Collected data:
/-! ## Refused operands -/

/-- 42 R243, R245, 43 R285 to R287, 47 R424, R428: the refused operands of data processing and multiplies. -/
def Obligations.DataOperandRefusals : Prop :=
  (∀ op ∈ arithmeticOps ++ logicalOps, ∀ (c : Cond) (sf : Bool) (rn rd : Reg) (ty : ShiftType) (rm : Reg) (s : State),
    s.passes c = true → s.MayTouch (instrRegs (op.instr c sf rn rd (.shiftReg regPc ty rm))) →
    exec (op.instr c sf rn rd (.shiftReg regPc ty rm)) s = .refused .shiftByPc) ∧
  (∀ (c : Cond) (rn rd : Reg) (ty : ShiftType) (rm : Reg) (s : State), s.passes c = true →
    s.MayTouch (rn :: op2Regs (.shiftReg regPc ty rm)) →
    ∀ i ∈ [Instr.tst c rn rd (.shiftReg regPc ty rm), .teq c rn rd (.shiftReg regPc ty rm),
           .cmp c rn rd (.shiftReg regPc ty rm), .cmn c rn rd (.shiftReg regPc ty rm)],
      exec i s = .refused .shiftByPc) ∧
  (∀ (c : Cond) (rn : Reg) (op2 : Operand2) (s : State), s.passes c = true → s.MayTouch (rn :: op2Regs op2) →
    op2ShiftByPc op2 = false →
    exec (.tst c rn regPc op2) s = .refused .comparePc ∧ exec (.teq c rn regPc op2) s = .refused .comparePc ∧
    exec (.cmp c rn regPc op2) s = .refused .comparePc ∧ exec (.cmn c rn regPc op2) s = .refused .comparePc) ∧
  (∀ (c : Cond) (sf : Bool) (rd rs rm : Reg) (s : State), s.passes c = true → s.MayTouch [rd, rs, rm] →
    rd = regPc ∨ rm = regPc ∨ rs = regPc ∨ rd = rm → exec (.mul c sf rd rs rm) s = .refused .mulOperands) ∧
  (∀ (c : Cond) (sf : Bool) (rd rn rs rm : Reg) (s : State), s.passes c = true → s.MayTouch [rd, rn, rs, rm] →
    rd = regPc ∨ rm = regPc ∨ rs = regPc ∨ rn = regPc ∨ rd = rm →
    exec (.mla c sf rd rn rs rm) s = .refused .mulOperands) ∧
  (∀ (c : Cond) (sf : Bool) (rdHi rdLo rs rm : Reg) (s : State), s.passes c = true →
    s.MayTouch [rdHi, rdLo, rs, rm] →
    rdHi = regPc ∨ rdLo = regPc ∨ rm = regPc ∨ rs = regPc ∨ rdHi = rdLo ∨ rdHi = rm ∨ rdLo = rm →
    exec (.umull c sf rdHi rdLo rs rm) s = .refused .mullOperands ∧
    exec (.umlal c sf rdHi rdLo rs rm) s = .refused .mullOperands ∧
    exec (.smull c sf rdHi rdLo rs rm) s = .refused .mullOperands ∧
    exec (.smlal c sf rdHi rdLo rs rm) s = .refused .mullOperands) ∧
  (∀ (r : LowReg) (s : State), exec (.tMul r r) s = .refused .thumbMulSameReg) ∧
  (∀ (rs : Reg) (s : State), s.MayTouch [rs] → exec (.tCmpHi regPc rs) s = .refused .thumbCmpPc)

/-- 44 R310, R311, R313, R315 to R317, 45 R350 to R352, R360, 48 R467 to R470: the refused operands of transfers: each
such form stops, whatever the state. -/
def Obligations.TransferOperandRefusals : Prop :=
  (∀ (c : Cond) (ix : Index) (up : Bool) (rn rd : Reg) (off : Offset) (s : State), s.passes c = true →
    ¬TransferAllowed ix rn rd (offsetByPc off) →
    ∀ i ∈ [Instr.ldr c ix up rn rd off, .ldrb c ix up rn rd off, .str c ix up rn rd off, .strb c ix up rn rd off],
      ∃ why : Refusal, exec i s = .refused why) ∧
  (∀ (c : Cond) (ix : Index) (up : Bool) (rn : Reg) (off : Offset) (s : State), s.passes c = true →
    s.MayTouch (rn :: offsetRegs off) → TransferAllowed ix rn regPc (offsetByPc off) →
    exec (.ldrb c ix up rn regPc off) s = .refused .bytePc ∧ exec (.strb c ix up rn regPc off) s = .refused .bytePc) ∧
  (∀ (c : Cond) (up : Bool) (rn : Reg) (off : Offset) (s : State), s.passes c = true →
    s.MayTouch (rn :: offsetRegs off) → TransferAllowed .post rn regPc (offsetByPc off) →
    exec (.ldrbt c up rn regPc off) s = .refused .bytePc ∧ exec (.strbt c up rn regPc off) s = .refused .bytePc) ∧
  (∀ (c : Cond) (up : Bool) (rn rd : Reg) (off : Offset) (s : State), s.passes c = true →
    ¬TransferAllowed .post rn rd (offsetByPc off) →
    ∀ i ∈ [Instr.ldrt c up rn rd off, .ldrbt c up rn rd off, .strt c up rn rd off, .strbt c up rn rd off],
      ∃ why : Refusal, exec i s = .refused why) ∧
  (∀ (c : Cond) (ix : Index) (up : Bool) (rn rd : Reg) (off : HalfOffset) (s : State), s.passes c = true →
    ¬TransferAllowed ix rn rd (halfOffsetByPc off) ∨ rd = regPc →
    ∀ i ∈ [Instr.ldrh c ix up rn rd off, .strh c ix up rn rd off, .ldrsb c ix up rn rd off, .ldrsh c ix up rn rd off],
      ∃ why : Refusal, exec i s = .refused why) ∧
  (∀ (c : Cond) (m : BlockMode) (sb wb : Bool) (rn : Reg) (list : BitVec 16) (s : State), s.passes c = true →
    (rn = regPc ∨ list = 0 ∨ (sb = true ∧ s.bank = .shared) ∨ (sb = true ∧ list.getLsbD 15 = false ∧ wb = true) ∨
      (wb = true ∧ list.getLsbD rn.val = true) →
      ∃ why : Refusal, exec (.ldm c m sb wb rn list) s = .refused why) ∧
    (rn = regPc ∨ list = 0 ∨ (sb = true ∧ s.bank = .shared) ∨ (sb = true ∧ wb = true) ∨
      (wb = true ∧ list.getLsbD rn.val = true ∧ nthReg (regList list) 0 ≠ rn) →
      ∃ why : Refusal, exec (.stm c m sb wb rn list) s = .refused why)) ∧
  (∀ (c : Cond) (rn rd rm : Reg) (s : State), s.passes c = true → s.MayTouch [rn, rd, rm] →
    rn = regPc ∨ rd = regPc ∨ rm = regPc ∨ rn = rm ∨ rn = rd →
    exec (.swp c rn rd rm) s = .refused .swpOperands ∧ exec (.swpb c rn rd rm) s = .refused .swpOperands) ∧
  (∀ s : State, s.bankConflict = false →
    exec (.tPush false 0) s = .refused .blockEmptyList ∧ exec (.tPop false 0) s = .refused .blockEmptyList) ∧
  (∀ (rb : LowReg) (list : BitVec 8) (s : State),
    exec (.tStmia rb 0) s = .refused .blockEmptyList ∧ exec (.tLdmia rb 0) s = .refused .blockEmptyList ∧
    (list.getLsbD rb.val = true → nthReg (lowList list) 0 ≠ low rb →
      exec (.tStmia rb list) s = .refused .stmBaseNotLowest))

/-- 43 R283, R291, 44 R322, 45 R362, 49 R497: the reserved indices are refused, in the 32-bit set when the condition
passes. -/
def Obligations.ReservedEncodingsAreRefused : Prop :=
  (∀ (c : Cond) (raw : BitVec 28) (s : State), s.passes c = true →
    exec (.reservedPsrImm c raw) s = .refused .reservedPsrImm ∧
    exec (.reservedPsrReg c raw) s = .refused .reservedPsrReg ∧
    exec (.reservedMul c raw) s = .refused .reservedMul ∧ exec (.reservedSwp c raw) s = .refused .reservedSwp ∧
    exec (.reservedHalfPostw c raw) s = .refused .reservedHalfPostw ∧
    exec (.reservedHalfStore c raw) s = .refused .reservedHalfStore) ∧
  (∀ (raw : BitVec 16) (s : State),
    exec (.tReservedHiLoLo raw) s = .refused .reservedHiLoLo ∧ exec (.tReservedBxH1 raw) s = .refused .reservedBxH1 ∧
    exec (.tReservedBcondAl raw) s = .refused .reservedBcondAl)

/-! ## Branches and exceptions -/

/-- 46 R380, R381, R382: B, BL and BX of the 32-bit set. -/
def Obligations.BranchesOfThe32BitSet : Prop :=
  (∀ (c : Cond) (imm : BitVec 24) (s : State), s.passes c = true →
    ∃ t : State, exec (.b c imm) s = .next t ∧
      Branches s.thumb (s.get regPc + BitVec.ofInt 32 (4 * imm.toInt)) { flags := s.flags } s t ∧
      t.cpsr = s.cpsr ∧ KeepsMemory s t) ∧
  (∀ (c : Cond) (imm : BitVec 24) (s : State), s.passes c = true → s.bankConflict = false →
    ∃ t : State, exec (.bl c imm) s = .next t ∧ t.get regLr = s.get regPc - 4 ∧
      Branches s.thumb (s.get regPc + BitVec.ofInt 32 (4 * imm.toInt)) { dst := [regLr], flags := s.flags } s t ∧
      t.cpsr = s.cpsr ∧ KeepsMemory s t) ∧
  (∀ (c : Cond) (rm : Reg) (s : State), s.passes c = true → s.MayTouch [rm] →
    ((s.get rm).getLsbD 0 = true ∨ (s.get rm).getLsbD 1 = false →
      ∃ t : State, exec (.bx c rm) s = .next t ∧
        Branches ((s.get rm).getLsbD 0) (s.get rm) { flags := s.flags } s t ∧ KeepsMemory s t) ∧
    ((s.get rm).getLsbD 0 = false → (s.get rm).getLsbD 1 = true → exec (.bx c rm) s = .refused .bxUnaligned))

/-- 46 R383 to R385, 49 R495, R496, 60 R524, R527, R528: SWI, the undefined spaces and the coprocessor space enter their
exception, with the link to the following instruction. For an entry from FIQ mode `Enters` says that r8 to r12 are
exchanged, as 10 R36 has it, where R524 says that r0 to r12 do not change: the model's choice (log entry 24). 60 R540: with
interception configured, SWI hands the call number to the host's callback and does `next`; no other state of the CPU
changes; that the environment takes a turn in the callback is the model's choice (log entry 12). -/
def Obligations.SoftwareExceptionsEnterOrCallTheHost : Prop :=
  (∀ s : State, s.bankConflict = false →
    (∀ (c : Cond) (imm : BitVec 24), s.passes c = true → s.world.cfg.swiIntercept = false →
      ∃ t : State, exec (.swi c imm) s = .next t ∧ t.irqMaskLatch = s.irqMaskLatch ∧
        Enters .svc 0x00000008#32 (s.get regPc - 4) s t) ∧
    (∀ (c : Cond) (raw : BitVec 28), s.passes c = true →
      (∃ t : State, exec (.undefined c raw) s = .next t ∧ t.irqMaskLatch = s.irqMaskLatch ∧
        Enters .und 0x00000004#32 (s.get regPc - 4) s t) ∧
      (∃ t : State, exec (.coprocessor c raw) s = .next t ∧ t.irqMaskLatch = s.irqMaskLatch ∧
        Enters .und 0x00000004#32 (s.get regPc - 4) s t)) ∧
    (∀ imm : BitVec 8, s.world.cfg.swiIntercept = false →
      ∃ t : State, exec (.tSwi imm) s = .next t ∧ t.irqMaskLatch = s.irqMaskLatch ∧
        Enters .svc 0x00000008#32 (s.get regPc - 2) s t) ∧
    (∀ raw : BitVec 16,
      ∃ t : State, exec (.tUndefined raw) s = .next t ∧ t.irqMaskLatch = s.irqMaskLatch ∧
        Enters .und 0x00000004#32 (s.get regPc - 2) s t)) ∧
  (∀ s : State, s.world.cfg.swiIntercept = true →
    (∀ (c : Cond) (imm : BitVec 24), s.passes c = true →
      ∃ t : State, exec (.swi c imm) s = .next t ∧ t.cpsr = s.cpsr ∧ KeepsMemory s t ∧
        Retires false
          { flags := s.flags, kind := s.fetchKind, notes := [.swiCallback (BitVec.ofNat 32 imm.toNat)] } s t) ∧
    (∀ imm : BitVec 8,
      ∃ t : State, exec (.tSwi imm) s = .next t ∧ t.cpsr = s.cpsr ∧ KeepsMemory s t ∧
        Retires true
          { flags := s.flags, kind := s.fetchKind, notes := [.swiCallback (BitVec.ofNat 32 imm.toNat)] } s t))

/-! ## The 16-bit set -/

/-- 47 R400 to R402, R413 to R415, R418: the shifts of the 16-bit set. -/
def Obligations.ThumbShifts : Prop :=
  (∀ (imm : BitVec 5) (rs rd : LowReg) (s : State),
    (∃ t : State, exec (.tLslImm imm rs rd) s = .next t ∧
      ThumbResult s t rd (shiftImm .lsl (s.get (low rs)) imm s.flags.c).1
        (thumbShiftFlags s (shiftImm .lsl (s.get (low rs)) imm s.flags.c))) ∧
    (∃ t : State, exec (.tLsrImm imm rs rd) s = .next t ∧
      ThumbResult s t rd (shiftImm .lsr (s.get (low rs)) imm s.flags.c).1
        (thumbShiftFlags s (shiftImm .lsr (s.get (low rs)) imm s.flags.c))) ∧
    (∃ t : State, exec (.tAsrImm imm rs rd) s = .next t ∧
      ThumbResult s t rd (shiftImm .asr (s.get (low rs)) imm s.flags.c).1
        (thumbShiftFlags s (shiftImm .asr (s.get (low rs)) imm s.flags.c)))) ∧
  (∀ (rs rd : LowReg) (s : State),
    (∃ t : State, exec (.tLsl rs rd) s = .next t ∧
      ThumbShift s t rd (shiftLsl (s.get (low rd)) ((s.get (low rs)).toNat % 256) s.flags.c)) ∧
    (∃ t : State, exec (.tLsr rs rd) s = .next t ∧
      ThumbShift s t rd (shiftLsr (s.get (low rd)) ((s.get (low rs)).toNat % 256) s.flags.c)) ∧
    (∃ t : State, exec (.tAsr rs rd) s = .next t ∧
      ThumbShift s t rd (shiftAsr (s.get (low rd)) ((s.get (low rs)).toNat % 256) s.flags.c)) ∧
    (∃ t : State, exec (.tRor rs rd) s = .next t ∧
      ThumbShift s t rd (shiftRor (s.get (low rd)) ((s.get (low rs)).toNat % 256) s.flags.c)))

/-- 47 R403 to R407, R409 to R412, R416, R417, R420, R423, R425, R426: the additions, subtractions, moves and logic of the
16-bit set on low registers; logic sets N and Z from the result and keeps C and V. -/
def Obligations.ThumbArithmeticAndLogic : Prop :=
  (∀ (rn rs rd : LowReg) (imm3 : BitVec 3) (imm8 : BitVec 8) (s : State),
    ∀ row ∈ [(Instr.tAddReg rn rs rd, addWithCarry (s.get (low rs)) (s.get (low rn)) false),
             (Instr.tSubReg rn rs rd, subWithCarry (s.get (low rs)) (s.get (low rn)) true),
             (Instr.tAddImm3 imm3 rs rd, addWithCarry (s.get (low rs)) (BitVec.ofNat 32 imm3.toNat) false),
             (Instr.tSubImm3 imm3 rs rd, subWithCarry (s.get (low rs)) (BitVec.ofNat 32 imm3.toNat) true),
             (Instr.tAddImm8 rd imm8, addWithCarry (s.get (low rd)) (BitVec.ofNat 32 imm8.toNat) false),
             (Instr.tSubImm8 rd imm8, subWithCarry (s.get (low rd)) (BitVec.ofNat 32 imm8.toNat) true),
             (Instr.tAdc rs rd, addWithCarry (s.get (low rd)) (s.get (low rs)) s.flags.c),
             (Instr.tSbc rs rd, subWithCarry (s.get (low rd)) (s.get (low rs)) s.flags.c),
             (Instr.tNeg rs rd, subWithCarry 0 (s.get (low rs)) true)],
      ∃ t : State, exec row.1 s = .next t ∧ ThumbResult s t rd row.2.value row.2.flags) ∧
  (∀ (rs rd : LowReg) (imm8 : BitVec 8) (s : State),
    ∀ row ∈ [(Instr.tMovImm rd imm8, BitVec.ofNat 32 imm8.toNat),
             (Instr.tAnd rs rd, s.get (low rd) &&& s.get (low rs)),
             (Instr.tEor rs rd, s.get (low rd) ^^^ s.get (low rs)),
             (Instr.tOrr rs rd, s.get (low rd) ||| s.get (low rs)),
             (Instr.tBic rs rd, s.get (low rd) &&& ~~~(s.get (low rs))),
             (Instr.tMvn rs rd, ~~~(s.get (low rs)))],
      ∃ t : State, exec row.1 s = .next t ∧ ThumbResult s t rd row.2 (thumbLogicalFlags s row.2))

/-- 47 R408, R419, R421, R422, R428: CMP, TST and CMN of the 16-bit set write the flags and no register. -/
def Obligations.ThumbComparisons : Prop :=
  (∀ (rs rd : LowReg) (imm8 : BitVec 8) (s : State),
    ∀ row ∈ [(Instr.tCmpImm rd imm8, (subWithCarry (s.get (low rd)) (BitVec.ofNat 32 imm8.toNat) true).flags),
             (Instr.tCmp rs rd, (subWithCarry (s.get (low rd)) (s.get (low rs)) true).flags),
             (Instr.tCmn rs rd, (addWithCarry (s.get (low rd)) (s.get (low rs)) false).flags),
             (Instr.tTst rs rd, thumbLogicalFlags s (s.get (low rd) &&& s.get (low rs)))],
      ∃ t : State, exec row.1 s = .next t ∧ Retires true { flags := row.2, kind := s.fetchKind } s t ∧
        KeepsMemory s t) ∧
  (∀ (rd rs : Reg) (s : State), s.MayTouch [rd, rs] → rd ≠ regPc →
    ∃ t : State, exec (.tCmpHi rd rs) s = .next t ∧
      Retires true { flags := (subWithCarry (s.get rd) (s.get rs) true).flags, kind := s.fetchKind } s t ∧
      KeepsMemory s t)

→ Your instructions:
Would you please repeat exactly the lines above, starting at the line with "(∀ (rb : LowReg)" and stopping at the line with "exec (.tStmia rb list)", both included?

→ Expected output:
  (∀ (rb : LowReg) (list : BitVec 8) (s : State),
    exec (.tStmia rb 0) s = .refused .blockEmptyList ∧ exec (.tLdmia rb 0) s = .refused .blockEmptyList ∧
    (list.getLsbD rb.val = true → nthReg (lowList list) 0 ≠ low rb →
      exec (.tStmia rb list) s = .refused .stmBaseNotLowest))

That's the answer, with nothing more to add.